Aluno de faculdade mal avaliada pelo MEC não tem direito ao Fies

Os alunos de Direito da Universidade Barramansense não poderão se inscrever no Fundo de Financiamento ao Estudante do Ensino Superior (Fies), já que a faculdade foi reprovada pelo Ministério da Educação. A decisão é da Turma Especializada do Tribunal Regional Federal da 2ª Região, que negou pedido do Ministério Público Federal contra a União.

O Fies financia com dinheiro público alunos de baixa renda em cursos superiores de escolas particulares. Ao final do curso, quando já estiver trabalhando, ele deve pagar à União o que recebeu como bolsa de estudos. Para candidatar-se ao Fies, os alunos devem estar matriculados em instituições, cadastradas no programa e com avaliação positiva no MEC. No entanto, a universidade teve sucessivos conceitos baixos no Enade, que avalia a qualidade do ensino superior no Brasil.

O MPF queria que os alunos da universidade pudessem se inscrever no programa. Na 4ª Vara Federal de Volta Redonda, o pedido foi aceito. A União foi condenada a restabelecer a inscrição em dez dias sob multa diária de R$ 2 mil.

Para o juiz convocado Theophilo Miguel, relator, a avaliação negativa dos cursos de Direito é reflexo da formação precária dada em algumas universidades brasileiras, que não têm padrão de qualidade no ensino.

“Não há dúvida que cursos com baixo desempenho e formação deficitária em nada contribuem para o pleno desenvolvimento da pessoa do estudante, seu preparo para o exercício da cidadania e sua qualificação para o trabalho. Perfeitamente razoável, portanto, a norma contida no art. 1º da Lei 10.260/01, que condiciona a obtenção do financiamento pelo estudante à avaliação positiva do curso em que se encontra matriculado”, afirmou o relator.

Já a Portaria 1.725/01, do MEC, também questionada na ação, explicita que “são considerados cursos com avaliação positiva aqueles regularmente conhecidos, exceto quando tenham obtido exclusivamente conceitos D ou E nas três últimas avaliações realizadas pelo Exame Nacional de Cursos”.

Processo 2002.51.04.001029-1

Revista Consultor Jurídico, 16 de outubro de 2008, 19h32

Comentários de leitores

5 comentários

Era só o que faltava: financiar com dinheiro pú...

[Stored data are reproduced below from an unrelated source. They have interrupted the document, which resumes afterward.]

-- ==== Sys2Proof/Syntax.lean ====
section
/-! DEFINITION. The commands of the block: one constructor per row of the table of operations and events
(opcode_table.json). Each stands for the row of that name; its arguments are the row's operands: who acts, which
unit, what value, what arrived. -/

namespace Sys2Proof

open Machine (Initiator Access Rail HostRequest Upset Hit TahrUpset Caught PairRun Draw ShadeEvent Fragment)
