-- ==== Sys2Proof/Machine/SafetyOps.lean ====
section
/-! DEFINITION. Shared operations of functional safety: the live states of outputs and the doubts that move them,
the safe state, the capability table, engines that leave and return to service, and check failures (R33, R108, R240,
R287, R288, R303, R305, R316, R317). -/

namespace Sys2Proof.Machine

/-! ### Safety outputs (R286 to R288) -/

def outInvalid : Nat := 0
def outValid : Nat := 1
def outDegraded : Nat := 2
def outNone : Nat := 3

/-- Reason codes of R309. -/
def rsNone : Nat := 0x00
def rsCheckFailure : Nat := 0x01
def rsGolden : Nat := 0x02
def rsRtOverrun : Nat := 0x03
def rsRtInput : Nat := 0x04
def rsMarginLost : Nat := 0x05
def rsTelltale : Nat := 0x07
def rsGateway : Nat := 0x08
def rsFallbackLost : Nat := 0x09
def rsFixedPaceLost : Nat := 0x0A
def rsNoImage : Nat := 0x10
def rsRetired : Nat := 0x11
def rsTimeInvalid : Nat := 0x12
def rsS4Fatal : Nat := 0x13
def rsWatchdog : Nat := 0x14
def rsThermalTrip : Nat := 0x15
def rsSoftware : Nat := 0x16
def rsEscalation : Nat := 0x17
def rsRailLoss : Nat := 0x18
def rsRestartLimit : Nat := 0x19
def rsStarting : Nat := 0x1A

/-- The number of declared outputs. -/
def State.outputs (s : State) : Nat := s.fget F.safId_outputs 4 0 0

def State.outKind (s : State) (o : Nat) : Nat := s.fget F.safOut_kind 4 0 o
def State.outIndex (s : State) (o : Nat) : Nat := s.fget F.safOut_index 4 0 o
def State.outFallback (s : State) (o : Nat) : Nat := s.fget F.safOut_fallback 4 0 o
def State.live (s : State) (o : Nat) : Nat := s.fget F.safOut_live_state 4 0 o
def State.decided (s : State) (o : Nat) : Nat := s.fget F.safOut_decided_state 4 0 o

/-- Whether the time counter has passed an offset from the start of the current frame (R290). -/
def State.afterStart (s : State) (off : Nat) : Bool := s.safety.frameRun && s.safety.frameStart + off ≤ s.periods

/-- Whether an output has a fallback slot. -/
def State.hasFallback (s : State) (o : Nat) : Bool := s.outFallback o != 0xFF

/-- The fallback's state: 0 AVAILABLE, 1 UNAVAILABLE, 2 NOT_CONFIGURED (R308). -/
def State.fallbackState (s : State) : Nat := s.fget F.safStatus_fallback 4 0 0

/-- The fallback's state set in both registers that show it. -/
def State.setFallback (s : State) (v : Nat) : State :=
  (s.fset F.safStatus_fallback 4 0 0 v).fset F.chuStatus_fallback 4 0 0 v

/-- The reason field of SAF_STATUS follows the latest change unless a device-level reason lasts (R309). -/
def State.noteReason (s : State) (reason : Nat) : State :=
  let s := { s with safety := { s.safety with lastReason := reason } }
  if s.safety.deviceReason = 0 then s.fset F.safStatus_reason 4 0 0 reason else s

/-- A live state set to another value, with not_valid beside it. -/
def State.putLive (s : State) (o st : Nat) : State :=
  let s := s.fset F.safOut_live_state 4 0 o st
  s.fset F.safLive_not_valid 4 0 0 (setBit (s.fget F.safLive_not_valid 4 0 0) o (st != outValid))

/-- How bad a state is: the worse of two doubts stands (R287). -/
def outRank (st : Nat) : Nat := if st = outInvalid then 2 else if st = outDegraded then 1 else 0

/-- Moves a declared output to a state no better than it has; the reason is that of the first doubt. -/
def State.worsen (s : State) (o st reason : Nat) : State :=
  if s.live o = outNone ∨ outRank st ≤ outRank (s.live o) then s
  else
    let first := s.live o == outValid
    let s := s.putLive o st
    let s := if first then s.fset F.safOut_last_reason 4 0 o reason else s
    let s := s.noteReason reason
    s.raiseFollow { recOf (if st = outDegraded then E.outputDegraded else E.outputInvalid) 4 0x08 o with
                    detail := o + reason * 2 ^ 16 }

/-- A doubt of R288 on an output in the current frame: DEGRADED where the output has a fallback that is not
UNAVAILABLE, else INVALID. -/
def State.doubt (s : State) (o reason : Nat) : State :=
  s.worsen o (if s.hasFallback o && s.fallbackState != 1 then outDegraded else outInvalid) reason

/-- A doubt on every output of a kind that names an index. -/
def State.doubtKind (s : State) (kind index reason : Nat) : State :=
  (List.range s.outputs).foldl
    (fun s o => if s.outKind o = kind ∧ s.outIndex o = index then s.doubt o reason else s) s

/-- A doubt on the outputs of an RT partition. -/
def State.doubtPartition (s : State) (p reason : Nat) : State := s.doubtKind 1 p reason

/-- The RT partitions that hold an engine now (R254). -/
def State.partitionsOf (s : State) (te : Nat) : List Nat :=
  (List.range 64).filter (fun p => bit (s.fget F.schRtEngines_engines 4 p 0) te)

/-- Whether fixed pace is lost on any island (R44). -/
def State.paceLost (s : State) : Bool := (List.range 8).any (fun d => s.fon F.pwrStatus_fixed_pace_lost d 0 0)

/-- The reason that R309 gives now. -/
def State.reasonNow (s : State) : Nat :=
  if s.safety.deviceReason ≠ 0 then s.safety.deviceReason
  else if s.fget F.safLive_not_valid 4 0 0 ≠ 0 then s.safety.lastReason
  else if s.paceLost then rsFixedPaceLost else rsNone

/-- The reason field brought up to date. -/
def State.refreshReason (s : State) : State := s.fset F.safStatus_reason 4 0 0 s.reasonNow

André Cruz de Aguiar - Vironda e Giacon Advogados (Advogado Associado a Escritório - Civil)

Era só o que faltava: financiar com dinheiro público faculdade de Direito ruim. Concordo com a negativa de financiamento, até porque o Estado tem o direito de estipular pré-requisitos para a concessão do financiamento, em especial os de qualidade do ensino, até para atender os princípios de Direito Administrativo inseridos no art. 37 da Constituição Federal, dentre os quais o da MORALIDADE e EFICIÊNCIA, que são esquecidos por essas verdadeiras fábricas de bacharéis.

É isso aí: tem que abaixar o que está raso! Mor...

JOHN098 (Arquiteto)

É isso aí: tem que abaixar o que está raso! Morte às tartarugas de pena verde!!

Não cabe a um Governo "democrático" , proibir o...

A.G. Moreira (Consultor)

Não cabe a um Governo "democrático" , proibir ou determinar a Faculdade em que o aluno deverá se formar ! ! ! Muito menos, o governo pode discriminar e privar o aluno de financiamento , com dinheiro público, alegando que a Faculdade não tem uma boa avaliação ! ! ! O que cabe, compete e é dever do Estado é interditar , fechar e cassar o registro no MEC a Instituições de Ensino desqualificadas e reprovadas ! ! ! Finalmente, o Estado em vez de negar o financiamento, tem o dever constitucional, de proporcionar a formação , gratuitamente ! ! !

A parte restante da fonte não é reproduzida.